Repeat the lines of the data exactly, from the first one through the one that contains "obtain ⟨hkept, hdec⟩".
__________
theorem captureStored_effect {s : State} {p i : Nat} (hp : p < 8) {e x : Entry} (he : s.entryOf p i = some x) (hover : e.capturing = false) :
    let h := (s.playerOf p).header
    let t := captureStored s p i e
    CaptureOver e p i t ∧ SMap.find t.dec.ringSlots (p / 2 * 64 + e.ringSlot) = some (slotOfCapture h (foundEntry h e)) ∧
    (e.final = false → e.noPost = false → ∃ j, t.dec.jobs = s.dec.jobs ++ [j] ∧ t.dec.nextId = s.dec.nextId + 1 ∧ JobOf s.dec h p i e j) ∧
    (e.final = true ∨ e.noPost = true → t.dec.jobs = s.dec.jobs) := by
  dsimp only
  obtain ⟨hkept, hdec⟩ := captureKept_keeps hp he hover
  have hjobs : (captureKept s p i e).dec.jobs = s.dec.jobs ∧ (captureKept s p i e).dec.nextId = s.dec.nextId := by rw [hdec]; exact ⟨rfl, rfl⟩
  have hslot : SMap.find (captureKept s p i e).dec.ringSlots (p / 2 * 64 + e.ringSlot) =
      some (slotOfCapture (s.playerOf p).header (foundEntry (s.playerOf p).header e)) := by
    rw [hdec]
    exact SMap.find_put_self ..
  rw [captureStored_eq]
  dsimp only
  generalize captureKept s p i e = t at hkept hjobs hslot ⊢
  split
  · next hfinal => exact ⟨hkept, hslot, fun h => absurd (hfinal.symm.trans h) (by decide), fun _ => hjobs.1⟩
  · next hfinal =>
    split
    · next hnone =>
      have hdone : CaptureOver e p i (if e.played then endEntry t p i resNotDecoded else t) ∧ (if e.played then endEntry t p i resNotDecoded else t).dec = t.dec := by
        split
        · exact ⟨hkept.endEntry hp _, within_iff.mp (@endEntry_frame [.players, .mem] t (touch_of rfl) (touch_of rfl) t p i resNotDecoded false (.refl _ t)) .dec (by decide)⟩
        · exact ⟨hkept, rfl⟩
      rw [hdone.2]
      exact ⟨hdone.1, hslot, fun _ h => absurd (hnone.symm.trans h) (by decide), fun _ => hjobs.1⟩
    · next hnone =>
      obtain ⟨⟨j, hj, hnext, hid, hplayer, hentry, hreserve, hseed, hcuts, hphase⟩, hslots⟩ := postJob_jobs (modEntry t p i fun e => { e with posted := true }) p i
        (foundEntry (s.playerOf p).header e) (s.playerOf p).header (syncOutcome e.sm1 e.sm2 (halfOf (s.playerOf p).header)).2
      have hmarked : CaptureOver e p i (modEntry t p i fun e => { e with posted := true }) := hkept.modEntry hp fun _ => ⟨rfl, rfl, rfl⟩
      have hplayers := within_iff.mp (postJob_parts (modEntry t p i fun e => { e with posted := true }) p i
        (foundEntry (s.playerOf p).header e) (s.playerOf p).header (syncOutcome e.sm1 e.sm2 (halfOf (s.playerOf p).header)).2) .players (by decide)
      have hdec : (modEntry t p i fun e => { e with posted := true }).dec = t.dec := rfl
      rw [hdec] at hj hnext hid hslots
      generalize postJob (modEntry t p i fun e => { e with posted := true }) p i (foundEntry (s.playerOf p).header e) (s.playerOf p).header
        (syncOutcome e.sm1 e.sm2 (halfOf (s.playerOf p).header)).2 = v at hj hnext hslots hplayers ⊢
      rw [hjobs.1] at hj
      rw [hjobs.2] at hnext hid
      refine ⟨hmarked.congr hplayers, hslots ▸ hslot, fun _ _ => ⟨j, hj, hnext, hid, hplayer, hentry, hreserve, hseed, hcuts.trans (entryCuts_found ..), hphase⟩,
        fun h => absurd h (not_or.mpr ⟨hfinal, hnone⟩)⟩

/-- The sectors' outcome as the statement gives it. -/
theorem syncOutcome_fst (sm1 sm2 : Option (Nat × Nat)) (h : Header) :
    (syncOutcome sm1 sm2 (halfOf h)).1 = match sm1, sm2 with
      | some u, some v => if v.1 = u.1 + 32 + 64 * (257 + circOfSectorT h.sectorT) then 0 else 4
      | none, some _ => 1
      | some _, none => 2
      | none, none => 3 := by
  unfold syncOutcome halfOf
  cases sm1 <;> cases sm2
  · rfl
  · rfl
  · rfl
  · dsimp only
    split <;> rfl

theorem exec_captureEnd {s : State} {p : Fin 8} {i : Nat} {e : Entry} {adc : List AdcRow} (hfirst : FirstEntry (rowsTaken s p adc) p i (·.capturing))
    (he : (rowsTaken s p adc).entryOf p i = some e) :
    exec (.captureEnd p adc) s =
      if captureAtEnd (s.playerOf p).header ((rowsTaken s p adc).chanOf (p.val / 2)) e then .next (endCapture (rowsTaken s p adc) p i) else .next (rowsTaken s p adc) := by
  obtain ⟨-, hheader, -⟩ := rowsTaken_effect s p.isLt adc
  obtain ⟨l, hl⟩ : ∃ l, entriesWhere (rowsTaken s p adc) p (·.capturing) = i :: l := by
    cases h : entriesWhere (rowsTaken s p adc) p (·.capturing) with
    | nil => unfold FirstEntry at hfirst; rw [h] at hfirst; exact absurd hfirst (by simp)
    | cons j l => unfold FirstEntry at hfirst; rw [h] at hfirst; exact ⟨l, by rw [Option.some.inj hfirst]⟩
  show execCaptureEnd p adc s = _
  have hunfold : execCaptureEnd p adc s = match entriesWhere (rowsTaken s p adc) p (·.capturing) with
      | [] => .next (rowsTaken s p adc)
      | i :: _ => match (rowsTaken s p adc).entryOf p i with
        | none => .next (rowsTaken s p adc)
        | some e => if captureAtEnd ((rowsTaken s p adc).playerOf p).header ((rowsTaken s p adc).chanOf (p.val / 2)) e then .next (endCapture (rowsTaken s p adc) p i)
          else .next (rowsTaken s p adc) := rfl
  rw [hunfold, hl]
  dsimp only
  rw [he, hheader]


theorem captureEnd_noBuffer {s : State} {p : Fin 8} {i : Nat} {e : Entry} {adc : List AdcRow} (hfirst : FirstEntry (rowsTaken s p adc) p i (·.capturing))
    (he : (rowsTaken s p adc).entryOf p i = some e) (hend : captureAtEnd (s.playerOf p).header ((rowsTaken s p adc).chanOf (p.val / 2)) e = true)
    (hnone : e.noCapture = true) :
    Completes (.captureEnd p adc) s fun t => (∃ e', t.entryOf p i = some e' ∧ e'.capturing = false) ∧ t.dec = s.dec := by
  obtain ⟨hparts, -, -⟩ := rowsTaken_effect s p.isLt adc
  obtain ⟨hplayers, hdec⟩ := captureClosed_keeps (rowsTaken s p adc) p i e
  have hclosed : CaptureOver e p i (captureClosed (rowsTaken s p adc) p i e) := CaptureOver.congr ⟨{ e with capturing := false }, modEntry_const p.isLt he, rfl, rfl, rfl⟩ hplayers
  have hdec' : (captureClosed (rowsTaken s p adc) p i e).dec = s.dec := hdec.trans (within_iff.mp hparts .dec (by decide))
  refine ⟨_, (exec_captureEnd hfirst he).trans (if_pos hend), ?_⟩
  rw [endCapture_eq he, if_pos hnone]
  generalize captureClosed (rowsTaken s p adc) p i e = t at hclosed hdec' ⊢
  split
  · obtain ⟨e', he', hover, -⟩ := hclosed.endEntry p.isLt resNotDecoded
    exact ⟨⟨e', he', hover⟩, (within_iff.mp (@endEntry_frame [.players, .mem] t (touch_of rfl) (touch_of rfl) t p i resNotDecoded false (.refl _ t)) .dec (by decide)).trans hdec'⟩
  · obtain ⟨e', he', hover, -⟩ := hclosed
    exact ⟨⟨e', he', hover⟩, hdec'⟩

theorem captureEnd_stores {s : State} {p : Fin 8} {i : Nat} {e : Entry} {adc : List AdcRow} (hfirst : FirstEntry (rowsTaken s p adc) p i (·.capturing))
    (he : (rowsTaken s p adc).entryOf p i = some e) (hend : captureAtEnd (s.playerOf p).header ((rowsTaken s p adc).chanOf (p.val / 2)) e = true)
    (hbuffer : e.noCapture = false) :
    Completes (.captureEnd p adc) s fun t =>
      CaptureOver e p i t ∧
      (∃ x, SMap.find t.dec.ringSlots (p.val / 2 * 64 + e.ringSlot) = some x ∧ x.samples = e.samples.take 43605 ∧
        ((∀ e0, s.entryOf p i = some e0 → SixBits e0.samples) → SixBits x.samples) ∧ x.parity = e.isParity ∧ x.psector = e.psector ∧
        x.outcome = (syncOutcome e.sm1 e.sm2 (halfOf (s.playerOf p).header)).1) ∧
      (e.final = false → e.noPost = false → ∃ j, t.dec.jobs = s.dec.jobs ++ [j] ∧ t.dec.nextId = s.dec.nextId + 1 ∧ JobOf s.dec (s.playerOf p).header p i e j) ∧
      (e.final = true ∨ e.noPost = true → t.dec.jobs = s.dec.jobs) := by
  obtain ⟨hparts, hheader, hsix⟩ := rowsTaken_effect s p.isLt adc
  obtain ⟨hplayers, hdec⟩ := captureClosed_keeps (rowsTaken s p adc) p i e
  have hdec' : (captureClosed (rowsTaken s p adc) p i e).dec = s.dec := hdec.trans (within_iff.mp hparts .dec (by decide))
  have hentry : (captureClosed (rowsTaken s p adc) p i e).entryOf p i = some { e with capturing := false } :=
    (entryOf_congr hplayers p i).trans (modEntry_const p.isLt he)
  have hhead : ((captureClosed (rowsTaken s p adc) p i e).playerOf p).header = (s.playerOf p).header := by
    rw [playerOf_congr hplayers, (header_modEntry ..).1, hheader]
  obtain ⟨hover, hslot, hjobs, hnojobs⟩ := captureStored_effect (e := { e with capturing := false }) p.isLt hentry rfl
  rw [hhead] at hslot hjobs
  rw [hdec'] at hjobs hnojobs
  have hexec := (exec_captureEnd hfirst he).trans (if_pos hend)
  rw [endCapture_eq he, if_neg (by rw [hbuffer]; decide)] at hexec
  refine ⟨_, hexec, hover, ⟨_, hslot, rfl, fun h0 => ?_, rfl, rfl, rfl⟩, fun hfinal hpost => ?_, hnojobs⟩
  · obtain ⟨e0, he0, himp⟩ := hsix i e he
    exact fun y hy => himp (h0 e0 he0) y (List.mem_of_mem_take hy)
  · obtain ⟨j, hj, hnext, hid, hplayer, hent, hreserve, hseed, hcuts, hphase⟩ := hjobs hfinal hpost
    exact ⟨j, hj, hnext, hid, hplayer, hent, hreserve, hseed, hcuts, hphase⟩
__________
◆ Reply:
theorem captureStored_effect {s : State} {p i : Nat} (hp : p < 8) {e x : Entry} (he : s.entryOf p i = some x) (hover : e.capturing = false) :
    let h := (s.playerOf p).header
    let t := captureStored s p i e
    CaptureOver e p i t ∧ SMap.find t.dec.ringSlots (p / 2 * 64 + e.ringSlot) = some (slotOfCapture h (foundEntry h e)) ∧
    (e.final = false → e.noPost = false → ∃ j, t.dec.jobs = s.dec.jobs ++ [j] ∧ t.dec.nextId = s.dec.nextId + 1 ∧ JobOf s.dec h p i e j) ∧
    (e.final = true ∨ e.noPost = true → t.dec.jobs = s.dec.jobs) := by
  dsimp only
  obtain ⟨hkept, hdec⟩ := captureKept_keeps hp he hover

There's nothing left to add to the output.